[The task]
Give only the number of lines in the records that include "arriveHere".

[Collected data entries]
........
def amoNr (fn : BitVec 4) (wide : Bool) (pr : BitVec 2) (lsid : BitVec 5) (scope ord : BitVec 3) (off : BitVec 8) (s : State) : State :=
  fireAB s pr fun o s =>
    let n := amoBytes wide
    if anyNull o.a 0 8 || anyNull o.b 0 n then arriveHere s lsid
    else
      let a := offAddr (v64 o.a 0) off.toInt n
      amoTo s lsid n a (ordLoc ord) (.amo a (ordLoc ord) fn wide (.ofNat 128 o.b.pay.toNat) (amoRel scope ord))

def amoVec (fn : BitVec 4) (pr : BitVec 2) (lsid : BitVec 5) (scope ord : BitVec 3) (off : BitVec 8) (s : State) : State :=
  fireAB s pr fun o s =>
    if anyNull o.a 0 8 || allNull o.b 64 then arriveHere s lsid
    else
      let a := offAddr (v64 o.a 0) off.toInt 64
      amoTo s lsid 64 a (ordLoc ord) (.vamo a (ordLoc ord) fn o.b (amoRel scope ord))

/-- A null byte among those an atomic reads of B: ACAS reads 2n (R218). -/
def amoNullB (fn : BitVec 4) (wide : Bool) (t : Token) : Bool := anyNull t 0 (if fn == 9 then 2 * amoBytes wide else amoBytes wide)

/-- A returning atomic's operands have arrived: it is checked and sends its probe (R219, step 1). -/
def amoProbe (fn : BitVec 4) (wide : Bool) (pr : BitVec 2) (lsid : BitVec 5) (scope ord : BitVec 3) (t0 : BitVec 8) (s : State) : State :=
  fireAB s pr fun o s =>
    let n := amoBytes wide
    let a := v64 o.a 0
    let k := s.core s.cur.1
    let l := some lsid.toNat
    let src := s.src lsid
    let pend (probed : Bool) : PendAtomic :=
      { src := src, probed := probed, issued := false
        held := s.entry s.cur.1 s.cur.2.1 lsid.toNat s.cur.2.2
          (.amo a (ordLoc ord) fn wide (.ofNat 128 o.b.pay.toNat) (amoRel scope ord)) 0 [] }
    if anyNull o.a 0 8 || amoNullB fn wide o.b then send1 s t0 (nullTok 0)
    else if !amoAligned a n then faultHere s 9 a l
    else if ordLoc ord then
      if !localOk k s.user k.protbase.toNat k.protlimit.toNat a n true then faultHere s 8 a l
      else s.onBlock s.cur.1 s.cur.2.1 fun b => { b with atomic := some (pend true) }
    else if !addrOk s (s.norm a) then faultHere s 8 a l
    else
      let s := s.onBlock s.cur.1 s.cur.2.1 fun b => { b with atomic := some (pend false) }
      sendAccess s { orig := .atomicProbe src, g := a, asid := k.asid, user := s.user, core := some s.cur.1, op := .probe n true }

/-- The conditions of R53 and R219 for the issue of a block's returning atomic. -/
def mayIssue (s : State) (c : Nat) (b : Block) (a : PendAtomic) : Bool :=
  a.probed && !a.issued && b.outst.isEmpty && b.early.isEmpty && b.doubt.isNone && b.late.isNone &&
  (b.held.all fun h => h.need == 0) &&
  (b.instrs.all fun (_, sl) => !(hasLsid sl.word && lsidOf sl.word < a.src.lsid) || sl.fired || voidSlot sl) &&
  sbRoom (s.core c) ((b.held.filter fun h => takesRoom h.eff).length + 1) && cmdRoom (s.strand c a.src.strand) b

/-- The returning atomic issues (R219, steps 2-4): the block is irrevocable. -/
def amoIssue (s : State) (a : PendAtomic) (b : Block) : State :=
  let c := s.cur.1
  let t := s.cur.2.1
  let s := releaseHeld s c t b
  let s := releaseOne s c t b (some a.src) a.held
  s.onBlock c t fun b => { b with
    held := []
    irrev := true
    atomic := some { a with issued := true }
    outst := b.outst ++ [newOutst a.src.idx a.src.lsid 0 1 [] none] }

/-- A returning atomic (R219): its probe when the operands arrive, its issue when the block allows it. -/
def amoRet (fn : BitVec 4) (wide : Bool) (pr : BitVec 2) (lsid : BitVec 5) (scope ord : BitVec 3) (t0 : BitVec 8) (s : State) : State :=
  match s.curBlock with
  | none => s
  | some b =>
    match b.atomic with
    | some a => if a.src.idx == s.cur.2.2 && mayIssue s s.cur.1 b a then amoIssue s a b else s
    | none => amoProbe fn wide pr lsid scope ord t0 s

/-- AADD, returning (R218, R219). -/
def execAaddRet (wide : BitVec 1) (pr : BitVec 2) (lsid : BitVec 5) (scope : BitVec 3) (ord : BitVec 3) (t0 : BitVec 8) (s : State) : Out :=
  .next (amoRet 0 (wide == 1) pr lsid scope ord t0 s)
/-- AADD, not returning (R218, R220). -/
def execAaddNr (wide : BitVec 1) (pr : BitVec 2) (lsid : BitVec 5) (scope : BitVec 3) (ord : BitVec 3) (off : BitVec 8) (s : State) : Out :=
  .next (amoNr 0 (wide == 1) pr lsid scope ord off s)
/-- AAND, returning (R218, R219). -/
def execAandRet (wide : BitVec 1) (pr : BitVec 2) (lsid : BitVec 5) (scope : BitVec 3) (ord : BitVec 3) (t0 : BitVec 8) (s : State) : Out :=
  .next (amoRet 1 (wide == 1) pr lsid scope ord t0 s)
/-- AAND, not returning (R218, R220). -/
def execAandNr (wide : BitVec 1) (pr : BitVec 2) (lsid : BitVec 5) (scope : BitVec 3) (ord : BitVec 3) (off : BitVec 8) (s : State) : Out :=
  .next (amoNr 1 (wide == 1) pr lsid scope ord off s)
/-- AOR, returning (R218, R219). -/
def execAorRet (wide : BitVec 1) (pr : BitVec 2) (lsid : BitVec 5) (scope : BitVec 3) (ord : BitVec 3) (t0 : BitVec 8) (s : State) : Out :=
  .next (amoRet 2 (wide == 1) pr lsid scope ord t0 s)
/-- AOR, not returning (R218, R220). -/
def execAorNr (wide : BitVec 1) (pr : BitVec 2) (lsid : BitVec 5) (scope : BitVec 3) (ord : BitVec 3) (off : BitVec 8) (s : State) : Out :=
  .next (amoNr 2 (wide == 1) pr lsid scope ord off s)
/-- AXOR, returning (R218, R219). -/
def execAxorRet (wide : BitVec 1) (pr : BitVec 2) (lsid : BitVec 5) (scope : BitVec 3) (ord : BitVec 3) (t0 : BitVec 8) (s : State) : Out :=
  .next (amoRet 3 (wide == 1) pr lsid scope ord t0 s)
/-- AXOR, not returning (R218, R220). -/
def execAxorNr (wide : BitVec 1) (pr : BitVec 2) (lsid : BitVec 5) (scope : BitVec 3) (ord : BitVec 3) (off : BitVec 8) (s : State) : Out :=
  .next (amoNr 3 (wide == 1) pr lsid scope ord off s)
/-- AMIN, returning (R218, R219). -/
def execAminRet (wide : BitVec 1) (pr : BitVec 2) (lsid : BitVec 5) (scope : BitVec 3) (ord : BitVec 3) (t0 : BitVec 8) (s : State) : Out :=
  .next (amoRet 4 (wide == 1) pr lsid scope ord t0 s)
/-- AMIN, not returning (R218, R220). -/
def execAminNr (wide : BitVec 1) (pr : BitVec 2) (lsid : BitVec 5) (scope : BitVec 3) (ord : BitVec 3) (off : BitVec 8) (s : State) : Out :=
  .next (amoNr 4 (wide == 1) pr lsid scope ord off s)
/-- AMAX, returning (R218, R219). -/
def execAmaxRet (wide : BitVec 1) (pr : BitVec 2) (lsid : BitVec 5) (scope : BitVec 3) (ord : BitVec 3) (t0 : BitVec 8) (s : State) : Out :=
  .next (amoRet 5 (wide == 1) pr lsid scope ord t0 s)
/-- AMAX, not returning (R218, R220). -/
def execAmaxNr (wide : BitVec 1) (pr : BitVec 2) (lsid : BitVec 5) (scope : BitVec 3) (ord : BitVec 3) (off : BitVec 8) (s : State) : Out :=
  .next (amoNr 5 (wide == 1) pr lsid scope ord off s)
/-- AMINU, returning (R218, R219). -/
def execAminuRet (wide : BitVec 1) (pr : BitVec 2) (lsid : BitVec 5) (scope : BitVec 3) (ord : BitVec 3) (t0 : BitVec 8) (s : State) : Out :=
  .next (amoRet 6 (wide == 1) pr lsid scope ord t0 s)
/-- AMINU, not returning (R218, R220). -/
def execAminuNr (wide : BitVec 1) (pr : BitVec 2) (lsid : BitVec 5) (scope : BitVec 3) (ord : BitVec 3) (off : BitVec 8) (s : State) : Out :=
  .next (amoNr 6 (wide == 1) pr lsid scope ord off s)
/-- AMAXU, returning (R218, R219). -/
def execAmaxuRet (wide : BitVec 1) (pr : BitVec 2) (lsid : BitVec 5) (scope : BitVec 3) (ord : BitVec 3) (t0 : BitVec 8) (s : State) : Out :=
  .next (amoRet 7 (wide == 1) pr lsid scope ord t0 s)
/-- AMAXU, not returning (R218, R220). -/
def execAmaxuNr (wide : BitVec 1) (pr : BitVec 2) (lsid : BitVec 5) (scope : BitVec 3) (ord : BitVec 3) (off : BitVec 8) (s : State) : Out :=
  .next (amoNr 7 (wide == 1) pr lsid scope ord off s)
/-- AXCHG, returning (R218, R219). -/
def execAxchgRet (wide : BitVec 1) (pr : BitVec 2) (lsid : BitVec 5) (scope : BitVec 3) (ord : BitVec 3) (t0 : BitVec 8) (s : State) : Out :=
  .next (amoRet 8 (wide == 1) pr lsid scope ord t0 s)
/-- AXCHG, not returning (R218, R220). -/
def execAxchgNr (wide : BitVec 1) (pr : BitVec 2) (lsid : BitVec 5) (scope : BitVec 3) (ord : BitVec 3) (off : BitVec 8) (s : State) : Out :=
  .next (amoNr 8 (wide == 1) pr lsid scope ord off s)
/-- ACAS (R218, R219). -/
def execAcas (wide : BitVec 1) (pr : BitVec 2) (lsid : BitVec 5) (scope : BitVec 3) (ord : BitVec 3) (t0 : BitVec 8) (s : State) : Out :=
  .next (amoRet 9 (wide == 1) pr lsid scope ord t0 s)
/-- AFADD, returning (R218, R219). -/
def execAfaddRet (pr : BitVec 2) (lsid : BitVec 5) (scope : BitVec 3) (ord : BitVec 3) (t0 : BitVec 8) (s : State) : Out :=
  .next (amoRet 10 false pr lsid scope ord t0 s)
/-- AFADD, not returning (R218, R220). -/
def execAfaddNr (pr : BitVec 2) (lsid : BitVec 5) (scope : BitVec 3) (ord : BitVec 3) (off : BitVec 8) (s : State) : Out :=
  .next (amoNr 10 false pr lsid scope ord off s)
/-- AorV (R221). -/
def execAorV (pr : BitVec 2) (lsid : BitVec 5) (scope : BitVec 3) (ord : BitVec 3) (off : BitVec 8) (s : State) : Out :=
  .next (amoVec 0 pr lsid scope ord off s)
/-- AandV (R221). -/
def execAandV (pr : BitVec 2) (lsid : BitVec 5) (scope : BitVec 3) (ord : BitVec 3) (off : BitVec 8) (s : State) : Out :=
  .next (amoVec 1 pr lsid scope ord off s)
/-- AaddV32 (R221). -/
def execAaddV32 (pr : BitVec 2) (lsid : BitVec 5) (scope : BitVec 3) (ord : BitVec 3) (off : BitVec 8) (s : State) : Out :=
  .next (amoVec 2 pr lsid scope ord off s)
........
[Reply to the task]
2